Stored data:
* * *

-- ==== Sys2Proof/Word.lean ====
section
/-! DEFINITION. The words of the FrameScanner: a byte of BUF, the 32-bit window W (00_scope.md R7, 30_encoding.md R46) and
the 80-bit tag header T (30_encoding.md R49, R54). Registers and offsets are natural numbers (00_scope.md R6, R8; log entry 2). -/

namespace Sys2Proof

/-- One byte of BUF, 0 to 255 (R7). -/
abbrev Byte := BitVec 8

/-- The 32-bit window W; bit 31 is bit 7 of the byte at the lowest offset (R7). -/
abbrev Window := BitVec 32

/-- The 80-bit tag header T = MemRead(0, 10) (R54). -/
abbrev TagHeader := BitVec 80

end Sys2Proof
end

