-- ==== Sys2Proof/Safety.lean ====
section
/-! DEFINITION. The terms in which statements about the machine are made: the host's duty at a launch, the invariants of the machine, the
step as 44_driving_loop.md R100 writes it (by predicates, not by the opcode table), and the reference function of R101. A run is
safe when no step of it is refused; the duties below are what the host owes for that (70_reset_and_hazards.md R128, R129). -/

namespace Sys2Proof.Machine

/-- The host's duty on `len` (R128 H1): at most LEN_MAX, and no more than the memory behind the port holds (20_memory.md R44). -/
def LaunchDuty (s : State) : Prop := s.lenIn ≤ Config.lenMax ∧ s.lenIn ≤ s.buf.extent

/-- What every step keeps: the memory is in its canonical form, and a scan never reaches past the memory it was launched on. -/
def Inv (s : State) : Prop := s.buf.wf ∧ (s.st = .scanning → s.len ≤ s.buf.extent)

/-- The bounds of 10_state.md R18 for a register width `w`, with the sharper bound on CNT of 44_driving_loop.md R107 and the fact
it rests on: accepted headers are at least 96 bytes apart. -/
def BoundsFor (w : Nat) (s : State) : Prop :=
  s.len ≤ Config.lenMaxOf w ∧ s.cur ≤ max (2 ^ 28 + 9) (s.len + 2876) ∧ 96 * s.cnt ≤ s.cur ∧
    (s.cnt ≠ 0 → 4 ≤ s.len ∧ s.cnt ≤ (s.len - 4) / 96 + 1)

/-- The step of the block as R100 writes it: TAGSKIP, SYNCDET and VALIDATE decide, no opcode table. -/
def blockStepByPredicates (s : State) : Result :=
  if s.rst then .next s.resetRegs
  else
    match s.st with
    | .done => if s.start then launch (tagSkip s.buf s.lenIn 0) s else .next s
    | .scanning =>
      if atEnd s then .next s.finish
      else
        match readWindow s with
        | none => .refused .readUnanswered
        | some w =>
          if syncHit s then
            match validate w with
            | .accept n => .next (s.countFrame n)
            | .reject _ => .next (s.advance 1)
          else .next (s.advance 1)

/-- The byte function of a memory, for statements whose hypotheses put every offset they use behind the port. -/
def bytesOf (m : Memory) (i : Nat) : Byte := (m.read i).getD 0#8

/-- The window at an offset of a buffer, most significant byte first (30_encoding.md R47). -/
def windowAt (byte : Nat → Byte) (c : Nat) : Window :=
  BitVec.ofNat 32 (0x1000000 * (byte c).toNat + 0x10000 * (byte (c + 1)).toNat + 0x100 * (byte (c + 2)).toNat + (byte (c + 3)).toNat)

/-- `TagSkip(0)` of a buffer (40_tag_skip.md R63). -/
def initialCursor (byte : Nat → Byte) (len : Nat) : Nat :=
  if 10 ≤ len ∧ byte 0 = 0x49#8 ∧ byte 1 = 0x44#8 ∧ byte 2 = 0x33#8 then
    ssafe (byte 6) (byte 7) (byte 8) (byte 9) + 10
  else 0

/-- The loop of R101 from a cursor and a count, with as many iterations as the first argument allows. -/
def countLoop (byte : Nat → Byte) (len : Nat) : Nat → Nat → Nat → Nat
  | 0, _, cnt => cnt
  | fuel + 1, cur, cnt =>
    if len < cur + 4 then cnt
    else if syncDet (byte cur) (byte (cur + 1)) then
      match validate (windowAt byte cur) with
      | .accept n => countLoop byte len fuel (cur + n) (cnt + 1)
      | .reject _ => countLoop byte len fuel (cur + 1) cnt
    else countLoop byte len fuel (cur + 1) cnt

/-- `CountFrames(BUF, LEN)` (R101). `LEN + 1` iterations are enough (R102). -/
def countFrames (byte : Nat → Byte) (len : Nat) : Nat := countLoop byte len (len + 1) (initialCursor byte len) 0

/-- The buffer holds no sync candidate (41_sync_detect.md R73). -/
def NoCandidate (byte : Nat → Byte) (len : Nat) : Prop :=
  ∀ c, c + 1 < len → ¬ (byte c = 0xFF#8 ∧ byte (c + 1) &&& 0xE0#8 = 0xE0#8)

/-- The rows that add 1 to CNT: the FRAME rows (10_state.md R12). -/
def countsFrame (i : Instr) : Bool :=
  match i with
  | .nosync _ => false
  | i => i.format == .window && rejectReason i == none

/-- A read of consecutive bytes made as several reads of the given numbers of bytes (20_memory.md R33, R35, R36). -/
def readInParts (m : Memory) (len addr : Nat) : List Nat → Option Nat
  | [] => some 0
  | n :: ns => (memRead m len addr n).bind fun hi => (readInParts m len (addr + n) ns).map fun lo => 256 ^ ns.sum * hi + lo

/-- The number of steps after LAUNCH that 44_driving_loop.md R102 allows: window steps and the one END step. -/
def stepBound (s : State) : Nat := s.len - 3 - s.cur + 1

end Sys2Proof.Machine
end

* * *

Exercise description: Would you copy the data exactly as shown above?

Written solution:
-- ==== Sys2Proof/Word.lean ====
section
/-! DEFINITION. The words of the FrameScanner: a byte of BUF, the 32-bit window W (00_scope.md R7, 30_encoding.md R46) and
the 80-bit tag header T (30_encoding.md R49, R54). Registers and offsets are natural numbers (00_scope.md R6, R8; log entry 2). -/

namespace Sys2Proof

/-- One byte of BUF, 0 to 255 (R7). -/
abbrev Byte := BitVec 8

/-- The 32-bit window W; bit 31 is bit 7 of the byte at the lowest offset (R7). -/
abbrev Window := BitVec 32

/-- The 80-bit tag header T = MemRead(0, 10) (R54). -/
abbrev TagHeader := BitVec 80

end Sys2Proof
end

-- ==== Sys2Proof/Safety.lean ====
section
/-! DEFINITION. The terms in which statements about the machine are made: the host's duty at a launch, the invariants of the machine, the
step as 44_driving_loop.md R100 writes it (by predicates, not by the opcode table), and the reference function of R101. A run is
safe when no step of it is refused; the duties below are what the host owes for that (70_reset_and_hazards.md R128, R129). -/

namespace Sys2Proof.Machine

/-- The host's duty on `len` (R128 H1): at most LEN_MAX, and no more than the memory behind the port holds (20_memory.md R44). -/
def LaunchDuty (s : State) : Prop := s.lenIn ≤ Config.lenMax ∧ s.lenIn ≤ s.buf.extent

/-- What every step keeps: the memory is in its canonical form, and a scan never reaches past the memory it was launched on. -/
def Inv (s : State) : Prop := s.buf.wf ∧ (s.st = .scanning → s.len ≤ s.buf.extent)

/-- The bounds of 10_state.md R18 for a register width `w`, with the sharper bound on CNT of 44_driving_loop.md R107 and the fact
it rests on: accepted headers are at least 96 bytes apart. -/
def BoundsFor (w : Nat) (s : State) : Prop :=
  s.len ≤ Config.lenMaxOf w ∧ s.cur ≤ max (2 ^ 28 + 9) (s.len + 2876) ∧ 96 * s.cnt ≤ s.cur ∧
    (s.cnt ≠ 0 → 4 ≤ s.len ∧ s.cnt ≤ (s.len - 4) / 96 + 1)

/-- The step of the block as R100 writes it: TAGSKIP, SYNCDET and VALIDATE decide, no opcode table. -/
def blockStepByPredicates (s : State) : Result :=
  if s.rst then .next s.resetRegs
  else
    match s.st with
    | .done => if s.start then launch (tagSkip s.buf s.lenIn 0) s else .next s
    | .scanning =>
      if atEnd s then .next s.finish
      else
        match readWindow s with
        | none => .refused .readUnanswered
        | some w =>
          if syncHit s then
            match validate w with
            | .accept n => .next (s.countFrame n)
            | .reject _ => .next (s.advance 1)
          else .next (s.advance 1)

/-- The byte function of a memory, for statements whose hypotheses put every offset they use behind the port. -/
def bytesOf (m : Memory) (i : Nat) : Byte := (m.read i).getD 0#8

/-- The window at an offset of a buffer, most significant byte first (30_encoding.md R47). -/
def windowAt (byte : Nat → Byte) (c : Nat) : Window :=
  BitVec.ofNat 32 (0x1000000 * (byte c).toNat + 0x10000 * (byte (c + 1)).toNat + 0x100 * (byte (c + 2)).toNat + (byte (c + 3)).toNat)

/-- `TagSkip(0)` of a buffer (40_tag_skip.md R63). -/
def initialCursor (byte : Nat → Byte) (len : Nat) : Nat :=
  if 10 ≤ len ∧ byte 0 = 0x49#8 ∧ byte 1 = 0x44#8 ∧ byte 2 = 0x33#8 then
    ssafe (byte 6) (byte 7) (byte 8) (byte 9) + 10
  else 0

/-- The loop of R101 from a cursor and a count, with as many iterations as the first argument allows. -/
def countLoop (byte : Nat → Byte) (len : Nat) : Nat → Nat → Nat → Nat
  | 0, _, cnt => cnt
  | fuel + 1, cur, cnt =>
    if len < cur + 4 then cnt
    else if syncDet (byte cur) (byte (cur + 1)) then
      match validate (windowAt byte cur) with
      | .accept n => countLoop byte len fuel (cur + n) (cnt + 1)
      | .reject _ => countLoop byte len fuel (cur + 1) cnt
    else countLoop byte len fuel (cur + 1) cnt

/-- `CountFrames(BUF, LEN)` (R101). `LEN + 1` iterations are enough (R102). -/
def countFrames (byte : Nat → Byte) (len : Nat) : Nat := countLoop byte len (len + 1) (initialCursor byte len) 0

/-- The buffer holds no sync candidate (41_sync_detect.md R73). -/
def NoCandidate (byte : Nat → Byte) (len : Nat) : Prop :=
  ∀ c, c + 1 < len → ¬ (byte c = 0xFF#8 ∧ byte (c + 1) &&& 0xE0#8 = 0xE0#8)

/-- The rows that add 1 to CNT: the FRAME rows (10_state.md R12). -/
def countsFrame (i : Instr) : Bool :=
  match i with
  | .nosync _ => false
  | i => i.format == .window && rejectReason i == none

/-- A read of consecutive bytes made as several reads of the given numbers of bytes (20_memory.md R33, R35, R36). -/
def readInParts (m : Memory) (len addr : Nat) : List Nat → Option Nat
  | [] => some 0
  | n :: ns => (memRead m len addr n).bind fun hi => (readInParts m len (addr + n) ns).map fun lo => 256 ^ ns.sum * hi + lo

/-- The number of steps after LAUNCH that 44_driving_loop.md R102 allows: window steps and the one END step. -/
def stepBound (s : State) : Nat := s.len - 3 - s.cur + 1

end Sys2Proof.Machine
end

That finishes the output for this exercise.